I'm looking for a few players to run through the WotC published D&D adventures, running from level 1 to level 20. I'm thinking about running the following adventures:

- The Sunless Citadel (lvl 1-3)
- The Forge of Fury (lvl 3-5)
- Red Hand of Doom (lvl 5-12)
- Deep Horizon (lvl 13-15)
- Lord of the Iron Fortress (lvl 15-17)
- Bastion of Broken Souls (lvl 18-20)

I have run the Sunless Citadel before which was fun and played through the Red Hand of Doom which I thought was excellent. I have lots of experience running home brewed stuff, so it's entirely possible at some point that I will throw in my own stuff or heavily customize these adventures.

I'm looking to host the games at my place in the south part of San Francisco (Ingleside) about every other weekend. I'm thinking either Friday nights or Sunday days, depending on works for most of the players. We can switch it up for what ever works for people at the time.

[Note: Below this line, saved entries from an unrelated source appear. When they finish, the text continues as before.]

/-- Why a step stopped, if it did. -/
def stopSeen : Result → Option (Fault ⊕ Refusal)
  | .next _ => none
  | .fault f => some (.inl f)
  | .refused r => some (.inr r)

/-- The state and the events of a run of RX. -/
def runSeen : Except Fault (RxRegs × List RxEvent) → Option (RxState × List RxEvent)
  | .ok (r, es) => some (r.state, es)
  | .error _ => none

/-- A profile with `STOP` and `START` apart and a small buffer, for the boundary cases. -/
def small : Config := { Config.P1 with maxPayload := 2 }

/-! ## Well-formedness: each check refuses an ill-formed term -/

theorem test_wf_kind_rx : Instr.wellFormed Config.P0 3 (.rxReserved3 0) = false := by decide
theorem test_wf_kind_tx : Instr.wellFormed Config.P0 3 .txReserved3 = false := by decide
theorem test_wf_value_data : Instr.wellFormed Config.P0 3 (.data 0x7E) = false := by decide
theorem test_wf_value_len : Instr.wellFormed Config.P0 3 (.len 4) = false := by decide
theorem test_wf_value_escd_stop :
    Instr.wellFormed Config.P0 3 .escdStop = false ∧ Instr.wellFormed Config.P1 3 .escdStop = true := by decide
theorem test_wf_cause :
    Instr.wellFormed Config.P0 3 (.resync 0 .timeout) = false
    ∧ Instr.wellFormed Config.P0 3 (.resync 0 .badEscape) = true := by decide
theorem test_wf_poly :
    Instr.wellFormed Config.P0 3 (.crcBit 0x06 0) = false ∧ Instr.wellFormed Config.P0 3 (.crcBit 0x07 0) = true := by
  decide

/-- 00_scope.md R11, one configuration for each item it breaks; the profiles are well formed. -/
theorem test_wf_config :
    Config.P0.wf = true ∧ Config.P1.wf = true ∧ Config.P2.wf = true
    ∧ Config.wf { Config.P0 with esc := 0x7E } = false
    ∧ Config.wf { Config.P0 with escXor := 0x03 } = false
    ∧ Config.wf { Config.P0 with maxPayload := 256 } = false
    ∧ Config.wf { Config.P0 with ckAlg := .crc8 0x06 0 } = false := by decide

/-! ## Decoding: words written out from 30_encoding.md R58 (profiles P0 and P1, `RX_N` 3) and R64 -/

/-- A context. -/
def ctx (c : Config) (q : RxState) (u : TxState) : Context := { cfg := c, rxN := 3, rxState := q, txState := u }

theorem test_decode_wire_waitStart :
    decode (ctx Config.P0 .waitStart .idle) (.wire 0b01111110) = .ok .sof
    ∧ decode (ctx Config.P0 .waitStart .idle) (.wire 0b01010101) = .ok (.fill 0x55) := by decide

theorem test_decode_wire_readLength :
    decode (ctx Config.P0 .readLength .idle) (.wire 0b11111111) = .ok (.illLenMax 0xFF)
    ∧ decode (ctx Config.P0 .readLength .idle) (.wire 0b11111110) = .ok (.illLenSize 0xFE)
    ∧ decode (ctx Config.P0 .readLength .idle) (.wire 0b00000011) = .ok (.len 3) := by decide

So drop me a line at rpg@jjk3.com if you are a gamer who would love to help me turn these adventures into something more than just a hack and slash dungeon crawl and have not had the pleasure of playing through these adventures. Please let me know your game experience and if you own and/or have read a players hand book (not required, just to get an idea of you experience level).
Reply With Quote


----------



## BLion (Apr 6, 2007)

*Still looking for players?*

If you are still looking I am interested.  Played a lot in mid-80's-early 90's but  not much last 10 years.  Olny intersted in mature play not hack & slash.  Reveiwng v3.5 rules now.  Live down in San Mateo but travel is not a problem.


----------